For our example, we'll calculate both, but focus on the multi-step forecast accuracy.

Let's start by generating the naive forecast.

In [None]:
gas['thousands_barrels_lag52'] = gas['thousands_barrels'].shift(52)
gas['thousands_barrels_lag104'] = gas['thousands_barrels'].shift(104)
gas['thousands_barrels_naive_forecast'] = gas['thousands_barrels_lag52'] ** 2 / gas['thousands_barrels_lag104']
naive = gas[split_test:]['thousands_barrels_naive_forecast'].as_matrix()

And investigating it's accuracy.

In [None]:
print('Naive MdAPE =', np.median(np.abs(test_y - naive) / test_y))
plt.plot(np.array(test_y), label='actual')
plt.plot(naive, label='naive')
plt.legend()
plt.show()

Now we'll generate the one-step-ahead forecast.  First we need a function to convert our numpy arrays into a format that can be handled by our inference container.  In this case that's a simple CSV. 

In [None]:
def np2csv(arr):
    csv = io.BytesIO()
    np.savetxt(csv, arr, delimiter=',', fmt='%g')
    return csv.getvalue().decode().rstrip()

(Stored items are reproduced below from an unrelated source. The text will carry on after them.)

-- ==== Sys2Proof/Machine/Regs.lean ====
section
/-! DEFINITION. Register access in general (00_scope.md, R3 to R9, R12): fields with their access types, clamping of
illegal values, and the reset word of a register. -/
namespace Sys2Proof.Machine

/-- The access types of R5. -/
inductive Acc where
  | rw | ro | wo | w1c | w1s | rc
  deriving DecidableEq, Repr

/-- Which values of a field are legal (R8): every value; a numeric range, outside which the nearest limit is taken; an
enumeration, outside which the reset value is taken; or the permutations of R185, likewise. -/
inductive Legal where
  | any
  | range (lo hi : Nat)
  | upTo (codes : List Nat)
  | perm
  deriving DecidableEq, Repr

/-- A field of a register table. -/
structure Fld where
  acc   : Acc
  hi    : Nat
  lo    : Nat
  reset : Nat
  legal : Legal := .any
  deriving DecidableEq, Repr

def Fld.rw (hi lo r : Nat) (l : Legal := .any) : Fld := ⟨.rw, hi, lo, r, l⟩
def Fld.ro (hi lo r : Nat) : Fld := ⟨.ro, hi, lo, r, .any⟩
def Fld.wo (hi lo r : Nat) : Fld := ⟨.wo, hi, lo, r, .any⟩
def Fld.w1c (hi lo r : Nat) : Fld := ⟨.w1c, hi, lo, r, .any⟩
def Fld.w1s (hi lo r : Nat) : Fld := ⟨.w1s, hi, lo, r, .any⟩
def Fld.rc (hi lo r : Nat) : Fld := ⟨.rc, hi, lo, r, .any⟩

/-- A register, or a replicated register of up to two dimensions, of a block's map (R12). `byIndex` marks a register
whose reset value has the item's first index added to it. -/
structure RegSpec where
  name    : String
  off     : Nat
  flds    : List Fld
  cnt     : Nat := 1
  stride  : Nat := 4
  cnt2    : Nat := 1
  stride2 : Nat := 4
  byIndex : Bool := false
  deriving DecidableEq, Repr

/-- The index of the item of `r` at offset `o`, if one lies there (R12). -/
def RegSpec.indexAt (r : RegSpec) (o : Nat) : Option Nat :=
  if o < r.off then none else
  let d := o - r.off
  let i := d / r.stride
  let e := d % r.stride
  if i < r.cnt && e % r.stride2 == 0 && e / r.stride2 < r.cnt2 then some i else none

/-- The register at offset `o` of a table, with its item's index (R4 where there is none). -/
def findReg : List RegSpec → Nat → Option (RegSpec × Nat)
  | [], _ => none
  | r :: rs, o => match r.indexAt o with
    | some i => some (r, i)
    | none => findReg rs o

/-- A field's bits put into a word. -/
def putField (w : Nat) (f : Fld) (v : Nat) : Nat := setBits w f.hi f.lo v

/-- The word a register holds after device reset (R10). -/
def RegSpec.resetWord (r : RegSpec) (i : Nat) : Word :=
  BitVec.ofNat 32 ((r.flds.foldl (fun w f => putField w f f.reset) 0) + (if r.byIndex then i % 256 else 0))

/-- The reset word at an offset of a table; an offset without a register holds 0. -/
def resetOf (t : List RegSpec) (o : Nat) : Word :=
  match findReg t o with
  | some (r, i) => r.resetWord i
  | none => 0

/-- A value of R185 names each of the eight layers once. -/
def isPerm8 (v : Nat) : Bool :=
  (List.range 8).all fun l => (List.range 8).any fun d => bits v (3 * d + 2) (3 * d) = l

/-- The value a field takes from a written value (R8). -/
def Legal.apply (l : Legal) (reset v : Nat) : Nat :=
  match l with
  | .any => v
  | .range lo hi => if v < lo then lo else if hi < v then hi else v
  | .upTo cs => if cs.contains v then v else reset
  | .perm => if isPerm8 v then v else reset

/-- One field of a write: the new word and the clamps so far (R5, R7, R8). A WO field holds nothing. -/
def Fld.write (f : Fld) (new : Nat) (st : Nat × Nat) : Nat × Nat :=
  let (w, k) := st
  let v := bits new f.hi f.lo
  match f.acc with
  | .rw =>
    let v' := f.legal.apply f.reset v
    (putField w f v', if v' = v then k else k + 1)
  | .w1c => (putField w f (Nat.xor (bits w f.hi f.lo) (Nat.land (bits w f.hi f.lo) v)), k)
  | .w1s => (putField w f (Nat.lor (bits w f.hi f.lo) v), k)
  | .ro | .wo | .rc => (w, k)

/-- A write of a whole register: the word it holds afterwards, and the number of fields clamped (R8). -/
def RegSpec.write (r : RegSpec) (old new : Word) : Word × Nat :=
  let (w, k) := r.flds.foldl (fun st f => f.write new.toNat st) (old.toNat, 0)
  (BitVec.ofNat 32 w, k)

/-- What a read leaves in a register: its RC fields are cleared (R5). -/
def RegSpec.readClear (r : RegSpec) (old : Word) : Word :=
  BitVec.ofNat 32 (r.flds.foldl (fun w f => if f.acc = .rc then putField w f 0 else w) old.toNat)

/-- A saturating count in bits [hi:lo] of a word (R9). -/
def countUp (w : Word) (hi lo k : Nat) : Word :=
  BitVec.ofNat 32 (setBits w.toNat hi lo (satAdd (2 ^ (hi - lo + 1) - 1) (bits w.toNat hi lo) k))

/-- Set bits of a word. -/
def orBits (w : Word) (m : Nat) : Word := w ||| BitVec.ofNat 32 m

/-- Clear bits of a word. -/
def clrBits (w : Word) (m : Nat) : Word := w &&& ~~~ BitVec.ofNat 32 m

/-- Put a value into bits [hi:lo] of a word. -/
def wset (w : Word) (hi lo v : Nat) : Word := BitVec.ofNat 32 (setBits w.toNat hi lo v)

/-- Bits [hi:lo] of a word. -/
def wbits (w : Word) (hi lo : Nat) : Nat := bits w.toNat hi lo

end Sys2Proof.Machine
end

Next, we'll invoke the endpoint to get predictions.

In [None]:
runtime = boto3.Session().client(service_name='sagemaker-runtime', endpoint_url='https://maeveruntime.prod.us-west-2.ml-platform.aws.a2z.com')

payload = np2csv(test_X)
response = runtime.invoke_endpoint(EndpointName=linear_endpoint,
                                   ContentType='text/csv',
                                   Body=payload)
result = json.loads(response['Body'].read().decode())
one_step = np.array([r['score'] for r in result['predictions']])

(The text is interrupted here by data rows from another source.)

-- ==== Sys2Proof/Machine/Short.lean ====
section
/-! DEFINITION. A thread's registers, its short instructions (10_cymal_isa.md, R306, R317, R330), and which window offsets its
next word reads (R369). -/
namespace Sys2Proof.Machine

/-- How a word ends: it completes with its cost and the next PC; it traps, with the vc charged before entry and the effects
that are kept; it waits in wall time; or it meets an uncorrectable word. -/
inductive WordOut where
  | done (cost : Nat) (pc : Word) (s : State)
  | trap (cause seg addr charge : Nat) (half : Bool) (s : State)
  | stall (full : Bool) (key : Nat)
  | ue (x : WordAt)

/-- General register k of thread t. -/
def State.gr (s : State) (n t k : Nat) : Word := ((s.core n).thread t).gr k
/-- Write general register k of thread t. -/
def State.setG (s : State) (n t k : Nat) (v : Word) : State :=
  s.modCore n fun c => c.modThread t fun x => x.setG k v
/-- The address of the word that thread t executes (R314). -/
def State.wordAddr (s : State) (n t : Nat) : Word := ((s.core n).thread t).pc &&& 0xFFFFFFFC
/-- The address after it. -/
def State.nextPc (s : State) (n t : Nat) : Word := s.wordAddr n t + 4

/-- One short instruction: the state and cost, or how it ends otherwise (R306, R317, R330). `half` marks B, and `charge` is
what has been charged for the word before it. -/
def State.short (s : State) (n t stamp : Nat) (sh : Nat) (half : Bool) (charge : Nat) : Except WordOut (State × Nat) :=
  let sop := bits sh 14 10
  let gd := bits sh 9 5
  let gs := bits sh 4 0
  let trap (c seg a : Nat) : WordOut := .trap c seg a (charge + 1) half s
  let key := t + 4 * b2n half
  if !shortOp sop then .error (trap 0x01 0 0)
  else if sop = 0 then (if bits sh 9 0 ≠ 0 then .error (trap 0x02 0 0) else .ok (s, 1))
  else if sop = 0x1A || sop = 0x1C then
    let seg := if sop = 0x1A then 1 else 3
    match s.load n t stamp seg (s.gr n t gs).toNat 4 with
    | .ok v s => .ok (s.setG n t gd (BitVec.ofNat 32 v), 2)
    | .trap c a => .error (trap c seg a)
    | .stall full => .error (.stall full key)
    | .ue x => .error (.ue x)
  else if sop = 0x1B || sop = 0x1D then
    let seg := if sop = 0x1B then 1 else 3
    match s.store n t stamp seg (s.gr n t gs).toNat 4 (s.gr n t gd).toNat with
    | .ok _ s => .ok (s, 1)
    | .trap c a => .error (trap c seg a)
    | .stall full => .error (.stall full key)
    | .ue x => .error (.ue x)
  else match shortAlu sop (s.gr n t gd) (s.gr n t gs) gs with
    | some (v, cost) => .ok (s.setG n t gd v, cost)
    | none => .ok (s, 1)

/-- A long word loads from the window offset `off`, or stores `v` there, through a segment of space IO (R310, R322). -/
def State.longAccess (s : State) (n t off : Nat) (w : Nat) (v : Option Word) : Bool :=
  let f := fmtM w
  let op := if v.isSome then 0x1A else 0x14
  match s.segAt n f.seg (memOffset f (s.gr n t f.ga)) 4 (if v.isSome then rightW else rightR) false false with
  | .ok (sp, a) => isOp op w && sp = 4 && a = off && (match v with | some x => x == s.gr n t f.gd | none => true)
  | .error _ => false

/-- A short instruction loads from the window offset `off` (R317). -/
def State.shortLoads (s : State) (n t sh off : Nat) : Bool :=
  let seg (k : Nat) : Bool := match s.segAt n k (s.gr n t (bits sh 4 0)).toNat 4 rightR false false with
    | .ok (sp, a) => sp = 4 && a = off
    | .error _ => false
  match bits sh 14 10 with
  | 0x1A => seg 1
  | 0x1C => seg 3
  | _ => false

/-- Thread t executes a word at a stamp that reads the window offset `off`: it runs, stands at that stamp, enters no interrupt
there, and its word loads from the offset (R307, R353, R369). -/
def State.wordReads (s : State) (n t stamp off : Nat) : Bool :=
  let x := (s.core n).thread t
  x.run && !x.waiting && x.pos == stamp && (s.core n).eligible t == 0 && (match s.fetch n t stamp with
    | .ok w s =>
      if tb w 31 then
        let b (s : State) : Bool := s.shortLoads n t (bits w 14 0) off
        !tb w 15 && (if tb x.pc.toNat 1 then b s
          else s.shortLoads n t (bits w 30 16) off || (match s.short n t stamp (bits w 30 16) false 0 with
            | .ok (s, _) => b s
            | .error _ => false))
      else s.longAccess n t off w none
    | _ => false)

end Sys2Proof.Machine
end

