/-- The Extent Table and the leaf cache (R391, R422, R424 to R426, R428 to R430, R439, R466, R529).
The cache's frames rest on log entry 51. -/
def Obligations.CartridgeEvents : Prop :=
  ∀ (s : State), s.noCause →
    (∀ e : Nat, s.extRuns 1 = some e →
      (s.extRefusal e s.extStaged = 0 → s.writesBack e s.extStaged = false ∨ s.pfTraffic = true →
        NextWith (exec .extWrite s) fun u => u.mem.ext.get zeroAt e = s.extStaged ∧ (∀ x, x ≠ e → u.mem.ext.get zeroAt x = s.mem.ext.get zeroAt x)
          ∧ (∀ x ∈ u.mem.leaves, x.extent ≠ e) ∧ u.pf O.EXT_CMD_STATUS = 0 ∧ u.mem.extCmd = none
          ∧ (u.pf O.ICU_C_PENDING).getLsbD 1 = true ∧ u.insts = s.insts)
      ∧ (s.extRefusal e s.extStaged ≠ 0 → NextWith (exec .extWrite s) fun u => u.mem.ext = s.mem.ext ∧ u.mem.leaves = s.mem.leaves
          ∧ u.pf O.EXT_CMD_STATUS = BitVec.ofNat 32 (s.extRefusal e s.extStaged) ∧ u.mem.extCmd = none ∧ u.insts = s.insts))
    ∧ (∀ e : Nat, s.clean → s.extRuns 2 = some e → NextWith (exec .extRead s) fun u => u.pf O.EXT_CMD_STATUS = 0 ∧ u.mem.extCmd = none
      ∧ (∀ k < 4, u.pf (O.EXT_STAGE + 4 * k) = BitVec.ofNat 32 (s.mem.ext.get zeroAt e / 2 ^ (32 * k)))
      ∧ u.mem.ext = s.mem.ext ∧ u.mem.leaves = s.mem.leaves ∧ u.insts = s.insts)
    ∧ (∀ e : Nat, s.extRuns 3 = some e → s.pfTraffic = true → NextWith (exec .extFlush s) fun u => u.pf O.EXT_CMD_STATUS = 0
      ∧ u.mem.extCmd = none ∧ (∀ x ∈ u.mem.leaves, x.extent = e → x.dirty = false) ∧ u.mem.ext = s.mem.ext ∧ u.insts = s.insts)
    ∧ (∀ e : Nat, s.extRuns 4 = some e → NextWith (exec .extDrop s) fun u => u.pf O.EXT_CMD_STATUS = 0 ∧ u.mem.extCmd = none
      ∧ u.mem.leaves = (s.mem.leaves.filter fun x => !(x.extent == e && !x.dirty)) ∧ u.mem.ext = s.mem.ext ∧ u.insts = s.insts)
    ∧ (∀ (e : Nat) (got : List (Option (List Byte))), s.extRuns 5 = some e → s.pfTraffic = true → s.workTurn s.mem.extSeq = true →
      let miss := (List.range 256).filter fun l => s.leafMissing e l
      NextWith (exec (.extFetch got) s) fun u => u.mem.extCmd = none
        ∧ u.pf O.EXT_CMD_STATUS = (if ((List.range miss.length).any fun k => ((got[k]?).join).isNone) then 4 else 0)
        ∧ ∀ l d, miss = [l] → got = [some d] → s.leafWaiters e l = [] → u.mem.ext = s.mem.ext ∧ u.insts = s.insts
          ∧ (u.leaf? e l).map (fun x => (x.cells, x.dirty)) = some (leafCells d, false))
    ∧ (∀ (n : Nat) (v : Word), n < 512 → s.Direct .pf (.pf (O.EXT_SPAN_FIRST + 8 * n)) →
      (s.inUse n = false → (v.toNat % 2 ^ 17 + (s.pf (O.EXT_SPAN_COUNT + 8 * n)).toNat % 2 ^ 18 ≤ 131072) →
        NextWith (exec (.extSpanWrite .pf n false v) s) fun u => OnlyReg (O.EXT_SPAN_FIRST + 8 * n) s u
          ∧ u.pf (O.EXT_SPAN_FIRST + 8 * n) = v &&& 0x1FFFF)
      ∧ (s.inUse n = true → NextWith (exec (.extSpanWrite .pf n false v) s) fun u => OnlyReg (O.EXT_FAULT + 4 * n) s u
          ∧ (u.pf (O.EXT_FAULT + 4 * n)).getLsbD 4 = true))
    ∧ (∀ (n : Nat) (v : Word), n < 512 → s.Direct .pf (.pf (O.EXT_SPAN_COUNT + 8 * n)) → s.inUse n = false →
      NextWith (exec (.extSpanWrite .pf n true v) s) fun u => u.insts = s.insts ∧ (u.pf (O.EXT_SPAN_COUNT + 8 * n)).toNat
        = min (v.toNat % 2 ^ 18) (131072 - (s.pf (O.EXT_SPAN_FIRST + 8 * n)).toNat % 2 ^ 17))
    ∧ ∀ (e l : Nat), s.leafMissing e l = true → s.pfTraffic = true →
      (∀ m ∈ s.leafWaiters e l, s.rungRuns m 7 = none ∧ ∃ k t, (s.inst m).turn = some (k, .thread t)) →
      (s.leafWaiters e l ≠ [] → ∀ d : List Byte, NextWith (exec (.leafMove e l (some d)) s) fun u =>
        (u.leaf? e l).map (fun x => (x.cells, x.dirty)) = some (leafCells d, false) ∧ u.insts = s.insts ∧ u.regs = s.regs)
      ∧ ∀ n : Nat, n < 512 → s.leafWaiters e l = [n] → (s.inst n).faultHeld = false →
        NextWith (exec (.leafMove e l none) s) fun u => (u.pf (O.EXT_FAULT + 4 * n)).getLsbD 3 = true ∧ (u.inst n).faultHeld = true
          ∧ (u.pf (O.SAF_INST_CAUSE + 4 * n)).toNat % 256 = 5 ∧ u.leaf? e l = none ∧ ∀ m, m ≠ n → u.inst m = s.inst m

Let's compare forecast errors.

In [None]:
print('One-step-ahead MdAPE = ', np.median(np.abs(test_y - one_step) / test_y))
plt.plot(np.array(test_y), label='actual')
plt.plot(one_step, label='forecast')
plt.legend()
plt.show()

As we can see our MdAPE is substantially better than the naive, and we actually swing from a forecasts that's too volatile to one that under-represents the noise in our data.  However, the overall shape of the statistical forecast does appear to better represent the actual data.

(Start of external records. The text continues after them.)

-- ==== Sys2Proof/Laws/Tail.lean ====
section
/-! SUPPORT. What the end of a command can do (`fin`): messages to the PF, the level sources of the chip ICU, and no reaction where
no cause was detected. -/
namespace Sys2Proof.Laws
open Sys2Proof.Machine

/-- What messages to the PF can change: its pending bits, WAKE# and what was sent. -/
def Messages (s t : State) : Prop := ∃ p w x, t = { s with host := { s.host with pba := p, wake := w }, tx := x }

theorem Messages.refl (s : State) : Messages s s := ⟨s.host.pba, s.host.wake, s.tx, rfl⟩
theorem Messages.trans {s t u : State} (h : Messages s t) (k : Messages t u) : Messages s u := by
  obtain ⟨p, w, x, rfl⟩ := h; obtain ⟨q, v, y, rfl⟩ := k; exact ⟨q, v, y, rfl⟩

theorem pfMsix_messages (s : State) (v : Nat) : Messages s (s.pfMsix v) := by
  unfold State.pfMsix
  split
  · exact .refl s
  · split
    · exact ⟨_, s.host.wake, s.tx, rfl⟩
    · exact ⟨s.host.pba, s.host.wake, _, rfl⟩

theorem chipMessage_messages (s : State) (k : Nat) : Messages s (s.chipMessage k) := by
  unfold State.chipMessage; dsimp only
  split
  · exact pfMsix_messages s _
  · exact .refl s

theorem wakePin_messages (s : State) : Messages s s.wakePin := by
  unfold State.wakePin; dsimp only
  split
  · exact .refl s
  · split
    · exact ⟨s.host.pba, _, _, rfl⟩
    · exact ⟨s.host.pba, _, s.tx, rfl⟩

/-- A loop whose every round keeps a relation keeps it. -/
theorem loop_rel {σ : Type} {R : σ → σ → Prop} (refl : ∀ s, R s s) (trans : ∀ {a b c}, R a b → R b c → R a c) (n : Nat)
    (f : Nat → σ → σ) (hf : ∀ k s, R s (f k s)) (s : σ) : R s (loop n f s) := by
  unfold loop
  generalize List.range n = l
  induction l generalizing s with
  | nil => exact refl s
  | cons k l ih => exact trans (hf k s) (ih (f k s))

/-- The end of a command: the level sources as they are, with their messages. -/
theorem icuLevels_spec (s : State) :
    Messages { s with safety := { s.safety with levels := s.chipLevels } } s.icuLevels := by
  unfold State.icuLevels; dsimp only
  refine Messages.trans ?_ (wakePin_messages _)
  split
  · rename_i h
    have e : ({ s with safety := { s.safety with levels := s.chipLevels } } : State) = s := by rw [h]
    rw [e]; exact .refl s
  · refine loop_rel Messages.refl Messages.trans 96 _ (fun k s => ?_) _
    split
    · exact chipMessage_messages s k
    · exact .refl s

/-- The level sources do not depend on the messages. -/
theorem chipLevels_messages {s t : State} (h : Messages s t) : t.chipLevels = s.chipLevels := by
  obtain ⟨p, w, x, rfl⟩ := h; rfl

@[simp] theorem icuLevels_insts (s : State) : s.icuLevels.insts = s.insts := by obtain ⟨_, _, _, h⟩ := icuLevels_spec s; rw [h]
@[simp] theorem icuLevels_regs (s : State) : s.icuLevels.regs = s.regs := by obtain ⟨_, _, _, h⟩ := icuLevels_spec s; rw [h]
@[simp] theorem icuLevels_pool (s : State) : s.icuLevels.pool = s.pool := by obtain ⟨_, _, _, h⟩ := icuLevels_spec s; rw [h]
@[simp] theorem icuLevels_hbm (s : State) : s.icuLevels.hbm = s.hbm := by obtain ⟨_, _, _, h⟩ := icuLevels_spec s; rw [h]
@[simp] theorem icuLevels_pending (s : State) : s.icuLevels.pending = s.pending := by obtain ⟨_, _, _, h⟩ := icuLevels_spec s; rw [h]
@[simp] theorem icuLevels_fuses (s : State) : s.icuLevels.fuses = s.fuses := by obtain ⟨_, _, _, h⟩ := icuLevels_spec s; rw [h]
@[simp] theorem icuLevels_mram (s : State) : s.icuLevels.mram = s.mram := by obtain ⟨_, _, _, h⟩ := icuLevels_spec s; rw [h]
@[simp] theorem icuLevels_image (s : State) : s.icuLevels.image = s.image := by obtain ⟨_, _, _, h⟩ := icuLevels_spec s; rw [h]
@[simp] theorem icuLevels_boot (s : State) : s.icuLevels.boot = s.boot := by obtain ⟨_, _, _, h⟩ := icuLevels_spec s; rw [h]
@[simp] theorem icuLevels_power (s : State) : s.icuLevels.power = s.power := by obtain ⟨_, _, _, h⟩ := icuLevels_spec s; rw [h]
@[simp] theorem icuLevels_pins (s : State) : s.icuLevels.pins = s.pins := by obtain ⟨_, _, _, h⟩ := icuLevels_spec s; rw [h]
@[simp] theorem icuLevels_eng (s : State) : s.icuLevels.eng = s.eng := by obtain ⟨_, _, _, h⟩ := icuLevels_spec s; rw [h]
@[simp] theorem icuLevels_mem (s : State) : s.icuLevels.mem = s.mem := by obtain ⟨_, _, _, h⟩ := icuLevels_spec s; rw [h]
@[simp] theorem icuLevels_mons (s : State) : s.icuLevels.mons = s.mons := by obtain ⟨_, _, _, h⟩ := icuLevels_spec s; rw [h]
@[simp] theorem icuLevels_vault (s : State) : s.icuLevels.vault = s.vault := by obtain ⟨_, _, _, h⟩ := icuLevels_spec s; rw [h]
@[simp] theorem icuLevels_op (s : State) : s.icuLevels.op = s.op := by obtain ⟨_, _, _, h⟩ := icuLevels_spec s; rw [h]
@[simp] theorem icuLevels_wall (s : State) : s.icuLevels.wall = s.wall := by obtain ⟨_, _, _, h⟩ := icuLevels_spec s; rw [h]
@[simp] theorem icuLevels_answer (s : State) : s.icuLevels.answer = s.answer := by obtain ⟨_, _, _, h⟩ := icuLevels_spec s; rw [h]

/-- An instance with no cause takes no reaction. -/
theorem instReact_noCause {s : State} {n : Nat} (h : (s.inst n).found = []) : s.instReact n = s := by
  unfold State.instReact; exact if_pos (by rw [h]; rfl)

/-- Where no cause was detected, no reaction follows. -/
theorem react_noCause {s : State} (h : s.noCause) : s.react = s := by
  have hs : ({ s with safety := { s.safety with found := [] } } : State) = s := by rw [← h.1]
  have hf : ∀ l : Map Inst, l.foldl (fun s e => s.instReact e.1) s = s := fun l => by
    induction l with
    | nil => rfl
    | cons e l ih => rw [List.foldl_cons, instReact_noCause (h.2 e.1)]; exact ih
  unfold State.react
  rw [h.1, List.foldl_nil, hs]
  dsimp only
  rw [hf, ite_self]

/-- The end of a command that detected no cause. -/
theorem fin_noCause {s : State} (h : s.noCause) : fin s = .next s.icuLevels := by unfold fin; rw [react_noCause h]

/-- Every command answers the end of some state: none faults, and none is refused. -/
theorem step_next_of_fin {o : Result} {s : State} (h : o = fin s) : ∃ t, o = .next t := ⟨_, h⟩

end Sys2Proof.Laws
end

Next, let's generate multi-step-ahead forecast.  To do this, we'll need to loop over invoking the endpoint one row at a time and make sure the lags in our model are updated appropriately.

In [None]:
multi_step = []
lags = test_X[0, 0:4]
for row in test_X:
    row[0:4] = lags
    payload = np2csv([row])
    response = runtime.invoke_endpoint(EndpointName=linear_endpoint,
                                       ContentType='text/csv',
                                       Body=payload)
    result = json.loads(response['Body'].read().decode())
    prediction = result['predictions'][0]['score']
    multi_step.append(prediction)
    lags[1:4] = lags[0:3]
    lags[0] = prediction

multi_step = np.array(multi_step)

And now calculate the accuracy of these predictions.

In [None]:
print('Multi-step-ahead MdAPE =', np.median(np.abs(test_y - multi_step) / test_y))
plt.plot(np.array(test_y), label='actual')
plt.plot(one_step, label='forecast')
plt.legend()
plt.show()

As we can see our multi-step ahead error performs worse than our one-step ahead forecast, but nevertheless remains substantially stronger than the naive benchmark forecast.  This 1.5 percentage point difference may not seem particularly meaningful, but at the large scale of many topline forecasts can mean millions of dollars in excess supply or lost sales.

---
## Extensions

Our linear model does a good job of predicting gasoline demand, but of course, improvements could be made.  The fact that statistical forecast actually underrepresents some of the volatility in the data could suggest that we have actually over-regularized the data.  Or, perhaps our choice of absolute loss was incorrect.  Rerunning the model with further tweaks to these hyperparameters may provide more accurate out of sample forecasts.  We also did not do a large amount of feature engineering.  Occasionally, the lagging time-periods have complex interrelationships with one another that should be explored.  Finally, alternative forecasting algorithms could be explored.  Less interpretable methods like ARIMA, and black-box methods like LSTM Recurrent Neural Networks have been shown to predict time-series very well.  Balancing the simplicity of a linear model with predictive accuracy is an important subjective question where the right answer depends on the problem being solved, and its implications to the business.